▸ Problem: Start at the line with "def Domain.sampled (d" in the records below, stop at the line with "let f := PERF_MODE_MODE (i / 16) (i % 16)", and return every line in that span exactly, the two end lines included.

[Stored items]

-- ==== Sys2Proof/Machine/Evt.lean ====
section
/-! DEFINITION. Evt.lean: the counters and samplers (R520 to R525), the roles of the cores (R387), and the event fabric:
delivery, priorities, routing and claims (R167 to R175). -/

namespace Sys2Proof

def engOf : Nat → Option Eng
  | 0 => some .e0 | 1 => some .e1 | 2 => some .e2 | _ => none

end Sys2Proof

namespace Sys2Proof.Machine

/-! ## Counters and samplers -/

/-- Counter x gains n, wrapping modulo 2^48 and recording the wrap (R520). -/
def Domain.bump (d : Domain) (x n : Nat) : Domain :=
  let v := sget 0 d.perf.cnt x + n
  let d := { d with perf := { d.perf with cnt := sset 0 d.perf.cnt x (v % 281474976710656) }
                    cyc := { d.cyc with gained := sset 0 d.cyc.gained x (sget 0 d.cyc.gained x + n) } }
  if 281474976710656 ≤ v then d.setB ((PERF_WRAP_WRAP (x / 32)).bit (x % 32)) true else d

/-- Counter x as a read samples it: without what it has gained in this cycle (R522). -/
def Domain.sampled (d : Domain) (x : Nat) : Nat :=
  (sget 0 d.perf.cnt x + 281474976710656 - sget 0 d.cyc.gained x % 281474976710656) % 281474976710656

/-- The mode of signal 0x080 + i: a change acts from the cycle after the write (R521). -/
def Domain.sigMode (d : Domain) (i : Nat) : Nat :=
  let f := PERF_MODE_MODE (i / 16) (i % 16)
  match d.cyc.modes.find? (fun p => p.1 == f.reg) with
  | some p => (fget p.2 f.hi f.lo).toNat
  | none => d.rgN f

/-- The instruction an occurrence is attributed to (R524, R525): address, instruction words and latency in CCLK. -/
structure Occ where
  pc : Word
  w0 : Word
  w1 : Word
  lat : Nat
deriving DecidableEq, Repr

/-- The words of an entry of the sample buffer for an occurrence in this cycle (R525). -/
def Domain.entryWords (d : Domain) (k x : Nat) (o : Occ) : List Word :=
  [BitVec.ofNat 32 (k * 1073741824 + (x - 256) / 16 * 134217728 + x * 262144), o.pc, o.w0, o.w1,
    BitVec.ofNat 32 (satN 1048575 o.lat), BitVec.ofNat 32 d.time, BitVec.ofNat 32 (d.time / 4294967296), 0]

/-- An entry is written at NEXT; with WRAP = 0 a full buffer discards it (R524). -/
def Domain.putEntry (d : Domain) (ws : List Word) : Domain :=
  let full := decide (d.rgN PERF_SMPSTAT_COUNT = 64)
  if full && !d.rgB PERF_SMPCTL_WRAP then d.count PERF_SMPSTAT_LOST
  else
    let i := d.rgN PERF_SMPSTAT_NEXT
    let buf := ((List.range 8).zip ws).foldl (fun b p => sset 0 b (8 * i + p.1) p.2) d.perf.buf
    let d := { d with perf := { d.perf with buf := buf } }
    (d.setN PERF_SMPSTAT_NEXT ((i + 1) % 64)).setN PERF_SMPSTAT_COUNT (if full then 64 else d.rgN PERF_SMPSTAT_COUNT + 1)

/-- The entries of a cycle are written at its end, in sampler order (R524). -/
def Domain.putEntries (d : Domain) : Domain :=
  let of := fun (k : Nat) => d.cyc.entries.filter (fun x => x.1 == k)
  (of 0 ++ of 1 ++ of 2 ++ of 3).foldl (fun d x => d.putEntry x.2) { d with cyc := { d.cyc with entries := [] } }

/-- Sampler k makes an entry, to be written in this cycle. -/
def Domain.smpEntry (d : Domain) (k x : Nat) (o : Occ) : Domain :=
  { d with cyc := { d.cyc with entries := d.cyc.entries ++ [(k, d.entryWords k x o)] } }

/-- Sampler k sees an occurrence of event x: every PERIOD-th one makes an entry (R524). -/
def Domain.sample (x : Nat) (o : Occ) (d : Domain) (k : Nat) : Domain :=
  if d.rgB (PERF_SMP_EN k) && d.rgN (PERF_SMP_EVENT k) == x then
    let n := sget 0 d.perf.smp k + 1
    let period := if d.rgN (PERF_SMP_PERIOD k) = 0 then 1 else d.rgN (PERF_SMP_PERIOD k)
    if period ≤ n then ({ d with perf := { d.perf with smp := sset 0 d.perf.smp k 0 } }).smpEntry k x o
    else { d with perf := { d.perf with smp := sset 0 d.perf.smp k n } }
  else d

/-- One occurrence of item j of the engine with local index e: its counter and the samplers that select it. -/
def Domain.item (d : Domain) (e j : Nat) (o : Occ) : Domain :=
  let x := 256 + 16 * e + j
  [0, 1, 2, 3].foldl (Domain.sample x o) (d.bump x 1)

def Channel.bump (c : Channel) (x n : Nat) : Channel := { c with dom := c.dom.bump x n }
def Channel.item (c : Channel) (e j : Nat) (o : Occ) : Channel := { c with dom := c.dom.item e j o }

/-- EV_SPR or EV_HSPR with kind, action and index, counted for the wear record (R457, R459, R461, R462). -/
def Domain.evSpr (d : Domain) (kind action idx : Nat) : Domain :=
  let d := d.raise (if d.id = 4 then 0x7F else 0x7D) (kind + 16 * action + 256 * (idx % 32))
  let k := 8 * kind + action
  { d with spr := { d.spr with
      counts := sset 0 d.spr.counts k (sget 0 d.spr.counts k + 1)
      saveReq := d.spr.saveReq || action == 1 || action == 2 || action == 5 } }

/-! ## Cores and roles -/

def Domain.core (d : Domain) : Eng → Core
  | .e0 => d.e0 | .e1 => d.e1 | .e2 => d.e2

def Domain.setCore (d : Domain) (e : Eng) (x : Core) : Domain :=
  match e with
  | .e0 => { d with e0 := x } | .e1 => { d with e1 := x } | .e2 => { d with e2 := x }

def Domain.main (d : Domain) : Option Eng := engOf (d.rgN LSC_STAT_MAIN)
def Domain.shadow (d : Domain) : Option Eng := engOf (d.rgN LSC_STAT_SHADOW)
def Domain.spare (d : Domain) : Option Eng := engOf (d.rgN LSC_STAT_SPARE)
def Domain.phase (d : Domain) : Nat := d.rgN LSC_STAT_PHASE
def Domain.dual (d : Domain) : Bool := d.rgB SYS_CAP_DUAL_CORE
def Domain.broken (d : Domain) : Bool := d.rgB LSC_STAT_DBG_BROKEN

/-- A lockstep pair is executing and compared (R384, R387). -/
def Domain.pairing (d : Domain) : Bool := decide (d.phase = 0) && !d.dual && d.main.isSome && d.shadow.isSome

/-- A pair is whole: it compares, or is held, loaded or restored after a mismatch (R389 to R391). -/
def Domain.paired (d : Domain) : Bool :=
  decide (d.phase ≤ 3) && !d.dual && !d.broken && d.main.isSome && d.shadow.isSome

/-- The shadow of a pair follows main in everything but accesses outside the pair, which main alone issues (R120, R384). -/
def Core.mirror (h x : Core) : Core :=
  { x with stores := h.stores, posted := h.posted, loads := h.loads, lost := h.lost, seq := h.seq }

/-- Write a core's state. What main of a pair does, shadow does too. -/
def Domain.putCore (d : Domain) (e : Eng) (x : Core) : Domain :=
  let d' := d.setCore e x
  match d.shadow with
  | some h => if d.paired && d.main == some e then d'.setCore h ((d'.core h).mirror x) else d'
  | none => d'

def Domain.mapCore (d : Domain) (e : Eng) (f : Core → Core) : Domain := d.putCore e (f (d.core e))

/-- The cycle in which a pending LS.SPLIT or LS.JOIN took effect: the first carrier boundary after the request, or
400,000 cycles after it where none came (R399). -/
def Domain.effectCycle (d : Domain) : Option Nat :=
  if d.rgB LSC_STAT_SPLITPEND || d.rgB LSC_STAT_JOINPEND then
    match d.lsc.bndAt with
    | some t => some (min t (d.lsc.reqAt + 400000))
    | none => if d.lsc.reqAt + 400000 ≤ d.time then some (d.lsc.reqAt + 400000) else none
  else none

/-- Main is held while a core is loaded with its state for a split or a join (R400, R401). -/
def Domain.transferring (d : Domain) : Bool :=
  d.pairing && d.effectCycle.isSome && (d.rgB LSC_STAT_JOINPEND || d.spare.isSome)

/-- What the replay log holds next for the engine that replays (R398); nothing outside a replay. -/
def Domain.expected (d : Domain) (e : Eng) : Option LogRec :=
  if decide (d.phase = 3) && d.main == some e && decide (d.lsc.due ≤ d.time) then
    match d.lsc.replay with
    | some (r :: _) => some r
    | _ => none
  else none

/-- The engine replays its log. -/
def Domain.replays (d : Domain) (e : Eng) : Bool := (d.expected e).isSome

/-- The engine executes instructions: it has been released, is not stopped or in debug halt (a step excepted), and is
main of a pair that compares, replays or runs alone, an independent core of dual-core mode, or the split core until its
join takes effect (R120, R387, R389, R393, R398, R400, R401, R403, R531). -/
def Domain.runs (d : Domain) (e : Eng) : Bool :=
  decide ((d.core e).run = .running) && (!d.dbg.halted || d.dbg.stepping.contains e)
    && ((d.lsc.split == some e && !(d.transferring && d.rgB LSC_STAT_JOINPEND)) || d.dual
      || (d.main == some e && ((decide (d.phase = 0) && !d.transferring) || decide (d.phase = 4) || d.replays e)))

/-- COREID of an engine (R122): PAIR, ROLE and ENGINE. -/
def Domain.coreId (d : Domain) (e : Eng) : Word :=
  let engine := (if d.id = 4 then 20 else 5 * d.id) + e.idx
  let indep := if d.dual then e != .e2 else d.lsc.split == some e || (d.main == some e && d.rgB SYS_CAP_DEGRADED)
  let role := if indep then 3 else if d.main == some e then 0 else if d.shadow == some e then 1 else 2
  let pair := d.pairing && (d.main == some e || d.shadow == some e)
  BitVec.ofNat 32 ((if pair then 1024 else 0) + 256 * role + engine)

/-! ## The event fabric -/

def Domain.evBit (d : Domain) (f : Nat → Fld) (ev : Nat) : Bool := d.rgB ((f (ev / 32)).bit (ev % 32))

/-- The priority field of an event (R171). -/
def Domain.pri (d : Domain) (ev : Nat) : Nat := d.rgN (EVT_PRI_PRI (ev / 8) (ev % 8))

/-- What a write of a priority stores: 0x8 only for events 0x00 to 0x0F, and 0x9 to 0xE never (R171). -/
def priStored (ev v : Nat) : Nat := if v ≤ 7 then v else if v = 8 ∧ ev < 16 then 8 else 15

/-- Set an event's pending flag; the flag keeps the stamp of the occurrence that set it (R173). -/
def Domain.setPending (d : Domain) (ev stamp : Nat) : Domain :=
  if d.evBit EVT_PEND_PEND ev then d
  else { d.setB ((EVT_PEND_PEND (ev / 32)).bit (ev % 32)) true with stamps := sset 0 d.stamps ev stamp }

/-- Clear an event's pending flag and discard its stamp. -/
def Domain.clearPending (d : Domain) (ev : Nat) : Domain :=
  { d.setB ((EVT_PEND_PEND (ev / 32)).bit (ev % 32)) false with stamps := sset 0 d.stamps ev 0 }

/-- The oldest undelivered event of a source, raised by now. -/
def Domain.oldest (d : Domain) (ev : BitVec 7) : Option Event :=
  d.evq.find? (fun x => x.src == ev && decide (x.stamp ≤ d.time))

/-- The eight ranges of R49 by their last numbers. -/
def rangeOf (host : Bool) (ev : Nat) : Nat :=
  let tops := if host then [0x0F, 0x2F, 0x3F, 0x4F, 0x5F, 0x6F, 0x77, 0x7F] else [0x0F, 0x2F, 0x3F, 0x57, 0x67, 0x6F, 0x77, 0x7F]
  (tops.filter (fun t => t < ev)).length

/-- The sources of a range with an event to deliver, in the order of the round robin: from the one after the source
granted last (R170). -/
def Domain.contenders (d : Domain) (r : Nat) : List Nat :=
  let from_ := sget 0 d.evTurn r
  ((List.range 128).map (fun i => (from_ + i) % 128)).filter fun ev =>
    rangeOf (d.id == 4) ev == r && (d.oldest (BitVec.ofNat 7 ev)).isSome

/-- The source that arbitration grants in a range: a trip-class source before any other, equals by round robin (R170). -/
def Domain.granted (d : Domain) (r : Nat) : Option Nat :=
  match (d.contenders r).find? (fun ev => d.pri ev == 8) with
  | some ev => some ev
  | none => (d.contenders r).head?

/-- Arbitration grants a source: one grant in each range in a cycle (R170). -/
def Domain.admits (d : Domain) (ev : Nat) : Bool :=
  let r := rangeOf (d.id == 4) ev
  !d.cyc.granted.contains r && d.granted r == some ev

/-- EVENT_DELIVERY in a domain: the event leaves its source's queue, counts, and sets its pending flag if enabled
(R169, R170, R520). -/
def Domain.deliver (d : Domain) (x : Event) : Domain :=
  let r := rangeOf (d.id == 4) x.src.toNat
  let d := { d with evq := d.evq.erase x, evTurn := sset 0 d.evTurn r ((x.src.toNat + 1) % 128)
                    cyc := { d.cyc with granted := r :: d.cyc.granted } }
  let d := d.bump x.src.toNat 1
  if d.evBit EVT_EN_EN x.src.toNat then d.setPending x.src.toNat x.stamp else d

/-- Events are routed to an engine: to main, which stands for its pair; in dual-core mode by EVT_ROUTE; never to a
spare or a split core (R172, R174, R400). -/
def Domain.routed (d : Domain) (e : Eng) (ev : Nat) : Bool :=
  if d.dual then
    match e with
    | .e0 => !d.evBit EVT_ROUTE_ROUTE ev
    | .e1 => d.evBit EVT_ROUTE_ROUTE ev
    | .e2 => false
  else d.main == some e

/-- The lowest pending enabled event of a class routed to an engine. -/
def Domain.pendingOf (d : Domain) (e : Eng) (cls : Nat) : Option Nat :=
  (List.range 128).find? (fun ev => d.evBit EVT_PEND_PEND ev && d.evBit EVT_EN_EN ev && d.pri ev == cls && d.routed e ev)

/-- The highest class, 8 down to 0, with a pending enabled event routed to an engine (R172). -/
def Domain.topClass (d : Domain) (e : Eng) : Option Nat :=
  [8, 7, 6, 5, 4, 3, 2, 1, 0].find? (fun p => (d.pendingOf e p).isSome)

/-- The highest maskable class pending for an engine. -/
def Domain.topLevel (d : Domain) (e : Eng) : Option Nat :=
  [7, 6, 5, 4, 3, 2, 1, 0].find? (fun p => (d.pendingOf e p).isSome)

/-- A trip notification is pending for an engine. -/
def Domain.tripPending (d : Domain) (e : Eng) : Bool := (d.pendingOf e 8).isSome

/-- A read of EVT_CLAIM by an engine (R173): the event of the highest class, its flag cleared and its stamp captured. -/
def Domain.claim (d : Domain) (e : Eng) : Word × Domain :=
  match d.topClass e with
  | none => (0x80000000, d)
  | some p =>
    match d.pendingOf e p with
    | none => (0x80000000, d)
    | some ev =>
      (BitVec.ofNat 32 (256 * p + ev),
        (d.clearPending ev).mapCore e (fun x => { x with claimStamp := sget 0 d.stamps ev }))

/-- No enabled source still holds an event stamped earlier than t, and TIME has reached t (R145). -/
def Domain.watermarks (d : Domain) (t : Nat) : Bool :=
  decide (t ≤ d.time) && !d.evq.any (fun x => decide (x.stamp < t) && d.evBit EVT_EN_EN x.src.toNat)

end Sys2Proof.Machine
end

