/-- Plausibility of one sensor against the median (R442). -/
def Domain.plausible (med : Int) (d : Domain) (s : Nat) : Domain :=
  let off := decide (((if d.rgN THM_CTL_TDEV = 0 then 1 else d.rgN THM_CTL_TDEV) * 16 : Nat) < (d.temp s - med).natAbs)
  let bad := if off then sget 0 d.thm.dev s + 1 else 0
  let good := if off then 0 else sget 0 d.thm.good s + 1
  let was := d.suspect s
  let d := d.setThm (fun t => { t with dev := sset 0 t.dev s bad, good := sset 0 t.good s (satN 64 good) })
  if !was && decide (8 ≤ bad) then
    ((d.setB (THM_STAT_SUSP.bit s) true).setB (THM_TEMP_SUSPECT s) true).thDiag 1 s
  else if was && decide (64 ≤ good) then
    ((d.setB (THM_STAT_SUSP.bit s) false).setB (THM_TEMP_SUSPECT s) false).thDiag 2 s
  else d

/-- The band of R443 from the one before and T_d in 1/16 degree. -/
def bandOf (old : Nat) (td : Int) : Nat :=
  let level := fun (h : Int) => ([-160, 1760, 2160].filter (fun b => b - h ≤ td)).length
  if old < level 0 then level 0 else if level 48 < old then level 48 else old

/-- T_d: the highest reading among the sensors that are not suspect (R443). -/
def Domain.decidingTemp (d : Domain) : Option Int :=
  ((d.sensors.filter (fun s => !d.suspect s)).map d.temp).foldl
    (fun m t => match m with | none => some t | some x => some (max x t)) none

/-- The band at the end of a round; EV_THBAND at a change (R443, R462). -/
def Domain.bandUpdate (d : Domain) : Domain :=
  let old := d.rgN THM_STAT_BAND
  let go := fun (d : Domain) (b : Nat) =>
    if b = old then d else (d.setN THM_STAT_BAND b).thEvent 0x08 0x78 (b + 256 * old)
  match d.decidingTemp with
  | none => if d.rgB THM_STAT_NOVALID then go d 3 else go ((d.setB THM_STAT_NOVALID true).thDiag 3 0) 3
  | some t => go (d.setB THM_STAT_NOVALID false) (bandOf old t)

/-- The rate of one sensor (R445). -/
def Domain.rateCheck (d : Domain) (s : Nat) : Domain :=
  let win := if d.rgN THM_CTL_RRWIN = 0 then 1 else satN 16 (d.rgN THM_CTL_RRWIN)
  let h := sget [] d.thm.hist s
  let lim := d.rgN (THM_RRLIM_RRLIM s)
  let above := !d.suspect s && decide (lim ≠ 0) && decide (win ≤ h.length)
    && decide ((lim * (16 * win) : Nat) < (d.temp s - h.getD (win - 1) 0) * 1000)
  let was := d.thm.exc.getLsbD s
  let e := BitVec.ofNat 3 (2 ^ s)
  let d := d.setThm (fun t => { t with hist := sset [] t.hist s ((d.temp s :: h).take 17)
                                       exc := if above then t.exc ||| e else t.exc &&& ~~~e })
  if above && !was then
    let d := (d.setB (THM_STAT_RRF.bit s) true).thDiag 4 s
    if d.rgB (THM_CTL_RRTRIP.bit s) then d.setThm (fun t => { t with tripReq := true }) else d
  else d

/-- SLOW_ROUND (R441 to R445): readings stored, then plausibility, band and rates. -/
def Domain.slowRound (d : Domain) (m : SlowRound) : Domain :=
  let seq := (d.thm.rounds + 1) % 16
  let d := (d.setThm (fun t => { t with rounds := t.rounds + 1 })).setN THM_STAT_SEQ seq
  let d := (d.sensors.map (fun s => (s, [m.t0, m.t1, m.t2].getD s 0))).foldl (Domain.reading seq) d
  let d := (d.set THM_SUP0_VNVM (m.vnvm.setWidth 32)).set THM_SUP0_VCORE (m.vcore.setWidth 32)
  let d := (d.set THM_SUP1_VIO (m.vio.setWidth 32)).set THM_SUP2_VRING (m.vring.setWidth 32)
  let d := if d.id = 4 then d else d.set THM_SUP1_VANA (m.vana.setWidth 32)
  let d := if d.id = 4 then d
    else d.sensors.foldl (Domain.plausible (median3 (d.temp 0) (d.temp 1) (d.temp 2))) d
  d.sensors.foldl Domain.rateCheck d.bandUpdate

/-- Entry r of ADC_HKSEL; those above 23 convert ground (R271). -/
def hkEntry (bank : List (Nat × Word)) (r : Nat) : Nat := (fget (rget bank ADC_HKSEL_CNT.reg) (5 * r + 4) (5 * r)).toNat

/-- The conversions of ADC_HKSEL that follow in a channel (R266). -/
def Channel.hkRound (c : Channel) (m : SlowRound) : Channel :=
  ((List.range 4).zip [m.hk0, m.hk1, m.hk2, m.hk3]).foldl (fun c x =>
    if x.1 < c.lvN ADC_HKSEL_CNT then
      ((c.set (ADC_HKRES_CODE x.1) (if (hkEntry c.live x.1) < 24 then x.2.setWidth 32 else 0)).setN (ADC_HKRES_SEQ x.1) (c.rgN THM_STAT_SEQ)).setB
        (ADC_HKRES_INVALID x.1) (!c.rgB ADC_STAT_REF_READY)
    else c) c

/-- The first hardware part of THERMAL_SHUTDOWN (R446): SDCNT, SENSOR and LAST; the shutdown enters the wear record
(R448). -/
def Domain.noteShutdown (d : Domain) (s : Nat) : Domain :=
  let d := (d.setN THM_SDSTAT_SENSOR s).setN THM_SDSTAT_LAST (d.rgN (THM_TEMP_T s))
  { d.count THM_SDSTAT_SDCNT with spr := { d.spr with counts := sset 0 d.spr.counts 0 (sget 0 d.spr.counts 0 + 1) } }

/-- An automatic restart is allowed (R447). -/
def Domain.mayRestart (d : Domain) : Bool :=
  d.rs.thermal && decide (d.rgN THM_SDSTAT_SDCNT ≤ d.rgN THM_SDCFG_SDMAX)

/-- A write of THM_SDCFG: SDCLR clears SDCNT, SDMAX is stored (R447, R463). -/
def Domain.writeSdcfg (d : Domain) (w : Word) : Domain :=
  let d := d.set THM_SDCFG_SDMAX (fget w 3 0)
  if bitOf w 8 then d.setN THM_SDSTAT_SDCNT 0 else d
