-- ==== Sys2Proof/Machine/Ring.lean ====
section
/-! DEFINITION. Ring.lean: the Runnel ring port (R465 to R492): frames, forwarding, cycles and ring time, cyclic copies,
remote memory, wrap, and the mailbox of a channel. -/

namespace Sys2Proof.Machine

/-! ## Frames (R470) -/

/-- Word i of a frame. -/
def frameWord (f : List Byte) (i : Nat) : Word :=
  (f.getD (4 * i + 3) 0 ++ f.getD (4 * i + 2) 0 ++ f.getD (4 * i + 1) 0 ++ f.getD (4 * i) 0 : BitVec 32)

def frameField (f : List Byte) (i hi lo : Nat) : Nat := (fget (frameWord f i) hi lo).toNat

def fType (f : List Byte) : Nat := frameField f 0 3 0
def fDst (f : List Byte) : Nat := frameField f 0 7 4
def fSrc (f : List Byte) : Nat := frameField f 0 11 8
def fHops (f : List Byte) : Nat := frameField f 0 16 12
def fWraps (f : List Byte) : Nat := frameField f 0 18 17
def fPath (f : List Byte) : Nat := frameField f 0 19 19
def fSub (f : List Byte) : Nat := frameField f 2 7 0
def fBroadcast (f : List Byte) : Bool := fDst f == fSrc f

/-- Bytes of words in order. -/
def wordBytes (ws : List Word) : List Byte := ws.flatMap bytesOf

/-- A frame of a header's first three words and a payload. -/
def frameOf (w0 w1 w2 : Word) (payload : List Word) : List Byte :=
  let h := wordBytes [w0, w1, w2]
  h ++ bytesOf (crc32 h) ++ (if payload.isEmpty then [] else wordBytes payload ++ bytesOf (crc32 (wordBytes payload)))

/-- A frame that this node originates: HOPS 31 but for neighbour frames, LEN from the payload. -/
def mkFrame (ty dst src tag path hops rcnt stat : Nat) (w2 : Word) (payload : List Word) : List Byte :=
  let len := if payload.isEmpty then 16 else 20 + 4 * payload.length
  frameOf (BitVec.ofNat 32 (tag * 1048576 + path * 524288 + hops * 4096 + src * 256 + dst * 16 + ty))
    (BitVec.ofNat 32 (rcnt * 65536 + stat * 4096 + len)) w2 payload

def payloadWords (f : List Byte) : List Word := (List.range ((f.length - 20) / 4)).map (fun i => frameWord f (4 + i))

def hcrcOk (f : List Byte) : Bool := decide (16 ≤ f.length) && frameWord f 3 == crc32 (f.take 12)

/-- The payload CRC is right, or there is no payload. -/
def pcrcOk (f : List Byte) : Bool :=
  decide (f.length ≤ 16) || frameWord f (f.length / 4 - 1) == crc32 ((f.drop 16).take (f.length - 20))

/-- The rules of R470 and R471 that every frame must meet. -/
def wellFormedFrame (f : List Byte) : Bool :=
  let n := f.length
  frameField f 1 10 0 == n && n % 4 == 0 && decide (16 ≤ n) && decide (n ≤ 1024) && n != 20
    && frameField f 0 31 28 == 0 && frameField f 1 31 24 == 0 && frameField f 1 11 11 == 0
    && decide (1 ≤ fType f) && decide (fType f ≤ 7) && (fType f == 4 || frameField f 1 15 12 == 0)
    && (if 2 ≤ fType f ∧ fType f ≤ 4 then frameField f 2 31 24 == 0 else true)
    && (match fType f with
      | 2 => n == 16
      | 3 => decide (24 ≤ n)
      | 5 => n == 32
      | _ => true)

/-- The header with other values of W0, and its HCRC. -/
def rehead (f : List Byte) (w0 : Word) : List Byte :=
  let h := bytesOf w0 ++ (f.drop 4).take 8
  h ++ bytesOf (crc32 h) ++ f.drop 16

▸ Solution for this exercise:
def Domain.sampled (d : Domain) (x : Nat) : Nat :=
  (sget 0 d.perf.cnt x + 281474976710656 - sget 0 d.cyc.gained x % 281474976710656) % 281474976710656

/-- The mode of signal 0x080 + i: a change acts from the cycle after the write (R521). -/
def Domain.sigMode (d : Domain) (i : Nat) : Nat :=
  let f := PERF_MODE_MODE (i / 16) (i % 16)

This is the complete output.